Cradle · plan · 2026-04-27 (rev 3)

TAPNext++ — integration plan

Plan to swap (or A/B) BootsTAPIR for TAPNext++ as the point-tracker behind track_entity. TAPNext++ is the latest DeepMind checkpoint (same TAPNext architecture, fine-tuned on 1024-frame synthetic sequences) — 40× longer stable tracking, tracking through occlusions, and strong re-detection. The architecture already isolates trackers behind a subprocess + JSON contract, so the integration shape is well-understood: vendor the model, write a sibling CLI, verify it produces correct output in isolation, wire it into the pipeline, validate it against BootsTAPIR on our real experiments with explicit pass/fail gates, then pick a default. Six phases, ~6 clock hours.

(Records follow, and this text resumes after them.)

theorem execCompress_keeps {z s : State} (h : Keeps z s) : KeptBy z (execCompress s) := by
  unfold execCompress
  repeat' (first
    | with_reducible assumption
    | with_reducible refine KeptBy.next ?_
    | with_reducible apply startCmd_keeps
    | with_reducible apply jobStart_keeps
    | split)

theorem execDecompress_keeps {z s : State} (h : Keeps z s) : KeptBy z (execDecompress s) := by
  unfold execDecompress
  repeat' (first
    | with_reducible assumption
    | with_reducible refine KeptBy.next ?_
    | with_reducible apply startCmd_keeps
    | with_reducible apply jobStart_keeps
    | split)

theorem execSplitBlockDispatch_keeps {z s : State} (h : Keeps z s) : KeptBy z (execSplitBlockDispatch s) := by
  unfold execSplitBlockDispatch
  repeat' (first
    | with_reducible assumption
    | with_reducible refine KeptBy.next ?_
    | with_reducible apply failJobs_keeps
    | with_reducible apply askMore_keeps
    | with_reducible apply modBlock_keeps
    | with_reducible refine fun t ht => ?_
    | with_reducible refine fun t x ht => ?_
    | with_reducible apply Keeps.id
    | with_reducible apply KeptBy.ite
    | with_reducible apply Keeps.ite
    | split)

theorem jobDone_keeps {z s : State} (j : Job) (h : Keeps z s) : Keeps z (jobDone s j) := by
  unfold jobDone
  repeat' (first
    | with_reducible assumption
    | with_reducible apply finishJob_keeps
    | with_reducible apply Keeps.foldl
    | with_reducible apply Keeps.foldl_fst
    | (intro t x ht)
    | (unfold Keeps; dsimp only; with_reducible refine Keeps.unmk ?_))

theorem writeOutputs_keeps {z : State} : ∀ (k : Nat) {s : State} (id : Nat), Keeps z s → Keeps z (writeOutputs k s id)
  | 0, _, _, h => h
  | k + 1, s, id, h => by
    unfold writeOutputs
    split
    · exact h
    · split
      · exact jobDone_keeps _ h
      · dsimp only
        split
        · exact h
        · split
          · exact finishJob_keeps _ _ _ _ h
          · exact writeOutputs_keeps k id (modJob_keeps _ _ (modBlock_keeps _ _ _ (hostWrite_keeps _ _ h)))

theorem blockCoded_keeps {z s : State} (j : Job) (b : Block) (lane : Nat) (o : Bytes) (h : Keeps z s) : Keeps z (blockCoded s j b lane o) := by
  unfold blockCoded
  have k : ∀ u : State, Keeps z u → Keeps z { u with jobs := { u.jobs with blocks := tmod 0 u.jobs.blocks lane (fun n => satAdd 32 n 1) } } :=
    fun _ h => h
  exact askMore_keeps (writeOutputs_keeps _ _ (k _ (modBlock_keeps _ _ _ h)))
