theorem witness_HistoryRows :
    ((recording (.part 0 1 0 0 0)).canReadHistory = true ∧ (recording (.part 0 1 0 0 0)).canWriteRing (deliveryRing 0) = true ∧
      folio.rec? 0 = some rec0 ∧ recRing folio rec0 = some 0 ∧ folio.rec? 1 = some rec1 ∧ recRing folio rec1 = some 0 ∧
      ((recording (.part 0 1 0 0 0)).recd 0).run? 1 0 = some run1 ∧
      ((partEnvelope (recording (.part 0 1 0 0 0)) rec0 run1 0 0).map (fun e =>
        ((recording (.part 0 1 0 0 0)).ring (deliveryRing 0)).fits e.1.length)) = some true ∧
      partEnvelope { (recording (.part 0 1 0 0 0)) with hist := [] } rec0 run1 0 0 = none) ∧
    (run1.lost = false ∧ rec0.measure = false ∧
      ((recording (.commit 0 1 0)).ring (deliveryRing 0)).fits (commitEnvelope (recording (.commit 0 1 0)) rec0 run1).length = true) ∧
    (((recording (.stream 1 1 0 0)).recd 1).run? 1 0 = some span1 ∧
      (streamCut (recording (.stream 1 1 0 0)) rec1 span1 0 0).2.2.2 = false ∧
      streamBlocks (recording (.stream 1 1 0 0)) rec1 span1 0 (streamCut (recording (.stream 1 1 0 0)) rec1 span1 0 0) ≠ [] ∧
      ((recording (.stream 1 1 0 0)).ring (deliveryRing 0)).fits (streamEnvelope (recording (.stream 1 1 0 0)) rec1 span1 0 0
        (streamCut (recording (.stream 1 1 0 0)) rec1 span1 0 0) (streamBlocks (recording (.stream 1 1 0 0)) rec1 span1 0
          (streamCut (recording (.stream 1 1 0 0)) rec1 span1 0 0))).length = true) ∧
    (streamBlocks (recording (.stream 1 1 0 0)) rec4 span1 0 (0, 0, 0, false) = [] ∧
      streamLast (recording (.stream 1 1 0 0)) span1 (0, 0, 0, false) = false) ∧
    (headItem (recording (.readout readout0)) (deliveryRing 0) = some (.readout readout0) ∧ rkind (deliveryRing 0) = 3 ∧
      readout0.last ≤ readout0.next + 63 ∧ (recording (.readout readout0)).fenced 0x0F 0 = false ∧
      readoutFrames (recording (.readout readout0)) readout0 = [heldFrame0].map some ∧
      ((recording (.readout readout0)).ring (deliveryRing 0)).fits (readoutEnvelope (recording (.readout readout0)) readout0 [heldFrame0]).length = true ∧
      none ∈ readoutFrames (recording (.readout readout0)) { readout0 with last := 1 }) ∧ 34359738367 < dramBytes := by decide +kernel

theorem witness_NotificationRow :
    ∃ s : State, notifies 7680 = true ∧ (s.ring 7680).enable = false ∧ (s.ring 7680).isDue = true ∧ (s.ring 7680).mask = false :=
  ⟨{ run with rings := { rings := [(7680, { ringWith [] with enable := false, waiting := 1 })] } }, by decide +kernel⟩

/-! ### Commands of the command rings -/

theorem witness_RefusedCommandCompletes :
    commandRow (fetched (entry 0 [1])) (cmdOf (entry 0 [1])) .nop ∧ firstCheck (fetched (entry 0 [1])) (entry 0 [1]) = some 7 ∧
    commandRow (fetched (entry 1 [1])) (cmdOf (entry 1 [1])) .seqArm ∧ firstCheck (fetched (entry 1 [1])) (entry 1 [1]) = some 8 ∧
    commandRow (fetched (entry 0x70 [1])) (cmdOf (entry 0x70 [1])) .rebind ∧
    firstCheck (fetched (entry 0x70 [1])) (entry 0x70 [1]) = some 7 := by
  refine ⟨?_, by decide +kernel, ?_, by decide +kernel, ?_, by decide +kernel⟩ <;> (unfold commandRow startsNext; decide +kernel)

theorem witness_CompletionTouchesRingsAlone : (entry 0 []).length = 64 := by decide +kernel

/-- Command ring 0 holds one entry, and its completion ring is enabled. -/
def fetching : State :=
  { run with rings := { rings := [(11776, { enable := true, base := 0x10000, wb := 0x8000, size := 16, prod := 1 }),
    (12032, { enable := true, base := 0x20000, wb := 0x9000, size := 16 })] } }

theorem witness_CommandFetchRow : canFetch fetching 0 = true ∧ fetching.pcie.atsEn = false ∧
    knownOp (opOf (entry 0x70 [])) = true ∧ knownOp (opOf (entry 0x05 [])) = false ∧
    nextStart [] [cmdOf (entry 0x05 []), cmdOf (entry 0 [])] = some (cmdOf (entry 0x05 [])) ∧
    canFetch { fetching with rings := { fetching.rings with cmds := [cmdOf (entry 0 [])] } } 0 = true ∧ canFetch { fetching with pcie := { run.pcie with atsEn := true } } 0 = true ∧
    cachedPage { fetching with pcie := { run.pcie with atsEn := true } } 0x10000 = none := by decide +kernel

theorem witness_WaitingCommandRows :
    (startsNext (fetched (entry 0 [])) 0x00 (cmdOf (entry 0 [])) ∧ firstCheck (fetched (entry 0 [])) (entry 0 []) = none) ∧
    (startsNext (fetched (entry 3 [])) 0x03 (cmdOf (entry 3 [])) ∧ firstCheck (fetched (entry 3 [])) (entry 3 []) = none) ∧
    (startsNext (fetched (entry 0x41 [2])) 0x41 (cmdOf (entry 0x41 [2])) ∧
      firstCheck (fetched (entry 0x41 [2])) (entry 0x41 [2]) = none) := by unfold startsNext; decide +kernel

/-- Bank 10 is in the host pool. -/
def pooled : State := { (fetched (entry 0x50 [10, 0, 0x1F, 0])) with banks := { pool := [10] } }

theorem witness_BankOwnerRows :
    (pooled.barOpen = true ∧ pooled.isBound = true ∧ pooled.banks.pool.contains 10 = true ∧ pooled.fenced 0x06 10 = false ∧
      pooled.banks.zeroing = false) ∧ pooled.banks.pool.contains 11 = false ∧ ¬(0x20 = 1 ∨ 0x10 ≤ 0x20 ∧ 0x20 ≤ 0x1F) ∧
    (startsNext pooled 0x50 (cmdOf (entry 0x50 [10, 0, 0x1F, 0])) ∧ firstCheck pooled (entry 0x50 [10, 0, 0x1F, 0]) = none ∧
      fld (entry 0x50 [10, 0, 0x1F, 0]) 8 1 = 10 ∧ fld (entry 0x50 [10, 0, 0x1F, 0]) 10 2 = 0x1F) := by unfold startsNext; decide +kernel

/-- SPAN_READ of `n` frames of channel 0 from frame 0 into ring 0. -/
def spanEntry (n : Nat) : Bytes := entry 0x10 (zeros 16 ++ le 4 n)

/-- The same module with one frame of history. -/
def spanning (n : Nat) : State :=
  { (recording (.staged env32)) with rings := { (recording (.staged env32)).rings with cmds := [cmdOf (spanEntry n)] } }

theorem witness_RingAndReadCommandRows :
    (startsNext (fetched (entry 0x51 (le 2 7680))) 0x51 (cmdOf (entry 0x51 (le 2 7680))) ∧
      firstCheck (fetched (entry 0x51 (le 2 7680))) (entry 0x51 (le 2 7680)) = none) ∧
    (startsNext (spanning 0) 0x10 (cmdOf (spanEntry 0)) ∧ firstCheck (spanning 0) (spanEntry 0) = none) ∧
    (startsNext (spanning 2) 0x10 (cmdOf (spanEntry 2)) ∧ firstCheck (spanning 2) (spanEntry 2) = none ∧ spanFrames (spanning 2) 0 0 2 = none) ∧
    (firstCheck (spanning 1) (spanEntry 1) = none ∧ spanFrames (spanning 1) 0 0 1 = some (0, 0)) ∧
    (startsNext (fetched (entry 0x30 [7])) 0x30 (cmdOf (entry 0x30 [7])) ∧ firstCheck (fetched (entry 0x30 [7])) (entry 0x30 [7]) = none ∧
      (fetched (entry 0x30 [7])).canIssue = true) ∧
    (firstCheck (fetched (entry 0x30 ([4] ++ zeros 3 ++ le 4 65536))) (entry 0x30 ([4] ++ zeros 3 ++ le 4 65536)) = none) := by
  unfold startsNext; decide +kernel

/-- PLAN_SWITCH to plan `p` under a PLAN_MASK. -/
def switching (p : Byte) (mask : Nat) : State :=
  { (fetched (entry 0x40 [p])) with boot := { run.boot with folio := some { folio with host := { folio.host with planMask := mask } } } }

/-- The same to plan 0, which is in force, while a switch to plan 1 waits for the tick after the next. -/
def switchingBack : State :=
  let s := switching 0 7
  { s with clocks := { s.clocks with pending := [(1, s.time.ticks + 1, 0, entry 0x40 [1])] } }

theorem witness_PlanSwitchRows :
    (startsNext (switching 1 1) 0x40 (cmdOf (entry 0x40 [1])) ∧ firstCheck (switching 1 1) (entry 0x40 [1]) = none ∧
      ((switching 1 1).cfg.plan? 1).isSome = true ∧ bit (switching 1 1).cfg.host.planMask 1 = false) ∧
    (bit (switching 0 7).cfg.host.planMask 0 = true ∧ planAt (switching 0 7) ((switching 0 7).time.ticks + 1) = 0 ∧ 0 = (switching 0 7).clocks.plan) ∧
    (startsNext switchingBack 0x40 (cmdOf (entry 0x40 [0])) ∧ firstCheck switchingBack (entry 0x40 [0]) = none ∧
      0 = switchingBack.clocks.plan ∧ planAt switchingBack (switchingBack.time.ticks + 1) ≠ 0 ∧
      (switchingBack.cfg.plan? 0).map (·.conf) = some switchingBack.planNow.conf ∧ switchingBack.clocks.pllS.lock = true ∧
      switchingBack.clocks.pllC.lock = true) ∧
    (firstCheck (switching 1 7) (entry 0x40 [1]) = none ∧ ((switching 1 7).cfg.plan? 1).map (·.conf) = some (switching 1 7).planNow.conf) ∧
    (firstCheck (switching 2 7) (entry 0x40 [2]) = none ∧ ((switching 2 7).cfg.plan? 2).map (·.conf) ≠ some (switching 2 7).planNow.conf) ∧
    (({ run.clocks.pllS with lock := false } : Pll).lock && run.clocks.pllC.lock) = false ∧
    (({ run with clocks := { run.clocks with pending := [(1, 3, 0, entry 0x40 [1])] } } : State).ticking = true ∧ 3 ≤ run.time.ticks) := by
  unfold startsNext; decide +kernel

/-- GROUP_POWER of group 0 with ON at `on`, the group being as given. -/
def powering (on : Byte) (g : Group) : State :=
  { (fetched (entry 0x60 [0, on])) with field := { groups := [(0, g)] } }

theorem witness_GroupPowerRows :
    (startsNext (powering 0 fg0) 0x60 (cmdOf (entry 0x60 [0, 0])) ∧ firstCheck (powering 0 fg0) (entry 0x60 [0, 0]) = none ∧
      fld (entry 0x60 [0, 0]) 9 1 = 0 ∧ bit (powering 0 fg0).cfg.host.groupMask 0 = true ∧ ((powering 0 fg0).group 0).powerCmd = none ∧
      (powering 0 fg0).fenced 0x01 0 = false ∧ ((powering 0 fg0).group 0).state ≠ .down) ∧
    (firstCheck { (powering 0 fg0) with boot := { run.boot with folio := some { folio with host := { permit := 0xFF } } } }
        (entry 0x60 [0, 0]) = none) ∧
    ((({ fg0 with powerCmd := some (0, []) } : Group).powerCmd).isSome = true) ∧
    (({ run with faults := { fences := [(0x01000000, {})] } } : State).fenced 0x01 0 = true) ∧
    (firstCheck (powering 1 {}) (entry 0x60 [0, 1]) = none ∧ fld (entry 0x60 [0, 1]) 9 1 = 1 ∧ 0 = (okBoot 0).group ∧
      bootFailure (powering 1 { state := .down }) (okBoot 0) = none ∧
      bootFailure (powering 1 { state := .down }) { okBoot 0 with pllLocks := false } = some (0x504, 0x07)) ∧
    (∃ s : State, (s.group 0).downAt = some 2 ∧ 2 < s.time.ticks ∧ groupOwes s 0 = false) ∧
    (∃ s : State, (s.group 0).powerCmd = some (0, []) ∧ (s.group 0).downAt = none ∧ (s.group 0).dataFrom = some 3 ∧ s.ticking = true ∧
      3 ≤ s.time.ticks) := by
  refine ⟨by unfold startsNext; decide +kernel, by decide +kernel, by decide +kernel, by decide +kernel, by decide +kernel,
    ⟨{ run with field := { groups := [(0, { fg0 with downAt := some 2 })] } }, by decide +kernel⟩,
    ⟨{ run with field := { groups := [(0, { fg0 with powerCmd := some (0, []), dataFrom := some 3 })] } }, by decide +kernel⟩⟩

/-- A job command of `n` bytes, frames or envelope bytes of a source, and the module with or without lane 0 in service. -/
def jobEntry (op n : Nat) (kind : Byte := 0) : Bytes := entry op ([kind] ++ zeros 7 ++ zeros 8 ++ le 4 n)

def jobState (op n : Nat) (b : Tbl Nat) (kind : Byte := 0) : State :=
  { (recording (.staged env32)) with
    jobs := { bank := b }
    rings := { rings := [(7680, ringWith [.staged env32])], cmds := [cmdOf (jobEntry op n kind)], staging := [(0, (7680, 4096, 0))] } }

/-- A job of one host byte whose block is as given. -/
def job0 (b : Block) : Job := ⟨0, (0, entry 0x20 []), false, false, false, 0, 0, 0, 0, 1, 0, 65536, 0x400, [(0, [7])], [], [], none, [b], 0⟩

def blockAt (st : BlockSt) (l : Option Nat) : Block := ⟨0, l, st, 1, []⟩

def working (b : Block) : State := { run with jobs := { bank := [(0, 20)], jobs := [job0 b] } }

/-- A job whose history source is gone. -/
def oldJob : Job := { job0 (blockAt .running (some 0)) with kind := 1, spans := [(0, 0, 24)] }
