/-- A switch brings its plan into force and counts one (R450). -/
theorem applyPlan_clocks (s : State) (p c : Nat) : (applyPlan s p c).clocks.plan = p ∧
    (applyPlan s p c).clocks.switches = satAdd 32 s.clocks.switches 1 ∧ (applyPlan s p c).clocks.pending = s.clocks.pending := by
  unfold applyPlan
  dsimp only
  rw [foldl_clocks (fun t g => by split; exacts [sendSettings_clocks t g, rfl])]
  exact startOutputs_samePlan _ _

section
variable {s : State} {c : Cmd}

theorem planBegins_denied (hmask : bit s.cfg.host.planMask (fld c.entry 8 1) = false) : planBegins c s = complete s c.key 6 0 := by
  rw [planBegins, if_pos (by rw [hmask]; rfl)]

variable (hmask : bit s.cfg.host.planMask (fld c.entry 8 1) = true)
include hmask

theorem planBegins_in_force (hp : fld c.entry 8 1 = s.clocks.plan) (hat : planAt s (s.time.ticks + 1) = fld c.entry 8 1) :
    planBegins c s = complete s c.key 0 0 := by
  rw [planBegins, if_neg (by simp [hmask]), if_pos (by simp [hp, hat])]

variable {q : PlanQ} (hq : s.cfg.plan? (fld c.entry 8 1) = some q)
  (hp : fld c.entry 8 1 ≠ s.clocks.plan ∨ planAt s (s.time.ticks + 1) ≠ fld c.entry 8 1)
include hq hp

theorem planBegins_deferred (hconf : q.conf ≠ s.planNow.conf) :
    planBegins c s = complete { s with clocks := { s.clocks with deferred := some (fld c.entry 8 1) } } c.key 0 1 := by
  rw [planBegins, if_neg (by simp [hmask]), if_neg (by simpa [imp_iff_not_or] using hp), if_neg (by simp [hq, hconf])]

variable (hconf : q.conf = s.planNow.conf)
include hconf

theorem planBegins_without_lock (hlock : (s.clocks.pllS.lock && s.clocks.pllC.lock) = false) :
    planBegins c s = complete s c.key 5 0 := by
  rw [planBegins, if_neg (by simp [hmask]), if_neg (by simpa [imp_iff_not_or] using hp), if_pos (by simp [hq, hconf]),
    if_neg (by simp [hlock])]

theorem planBegins_waits (hs : s.clocks.pllS.lock = true) (hc : s.clocks.pllC.lock = true) : planBegins c s =
    { s with clocks := { s.clocks with pending := s.clocks.pending ++ [(fld c.entry 8 1, s.time.ticks + 1, c.ring, c.entry)] } } := by
  rw [planBegins, if_neg (by simp [hmask]), if_neg (by simpa [imp_iff_not_or] using hp), if_pos (by simp [hq, hconf]),
    if_pos (by simp [hs, hc])]

end

/-- The switches of a tick take effect together: the last of them brings its plan into force. -/
def switchAt (s : State) (c : Nat) : State :=
  if planAt s c = s.clocks.plan then
    { s with clocks := { s.clocks with pending := s.clocks.pending.filter (fun e => e.2.1 ≠ c) } }
  else applyPlan { s with clocks := { s.clocks with pending := s.clocks.pending.filter (fun e => e.2.1 ≠ c) } } (planAt s c) c

theorem switchAt_clocks (s : State) (c : Nat) : (switchAt s c).clocks.plan = planAt s c ∧
    (switchAt s c).clocks.pending = s.clocks.pending.filter (fun e => e.2.1 ≠ c) ∧
    (switchAt s c).clocks.switches = if planAt s c = s.clocks.plan then s.clocks.switches else satAdd 32 s.clocks.switches 1 := by
  unfold switchAt
  split
  · rename_i h
    exact ⟨h.symm, rfl, rfl⟩
  · obtain ⟨hplan, hcount, hwaits⟩ :=
      applyPlan_clocks { s with clocks := { s.clocks with pending := s.clocks.pending.filter (fun e => e.2.1 ≠ c) } } (planAt s c) c
    exact ⟨hplan, hwaits, hcount⟩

Contents  ·  Why TAPNext++  ·  V&V philosophy  ·  Architecture overview  ·  P1 vendor  ·  P2 cli  ·  P3 verification  ·  P4 backend switch  ·  P5 validation  ·  P6 docs  ·  Risks & unknowns  ·  Out of scope

Why TAPNext++

The rubber2 validation report identified vis_ratio = 0.62 on the post-impact static phase as the dominant residual error — BootsTAPIR loses lock when the small green ball merges with the textured concrete floor at frame 49+. The contact detector and rest-onset detector both honour the visibility flag and do the right thing, but downstream sim-vs-tracker validation has no ground-truth comparison from t=1.567 s onward.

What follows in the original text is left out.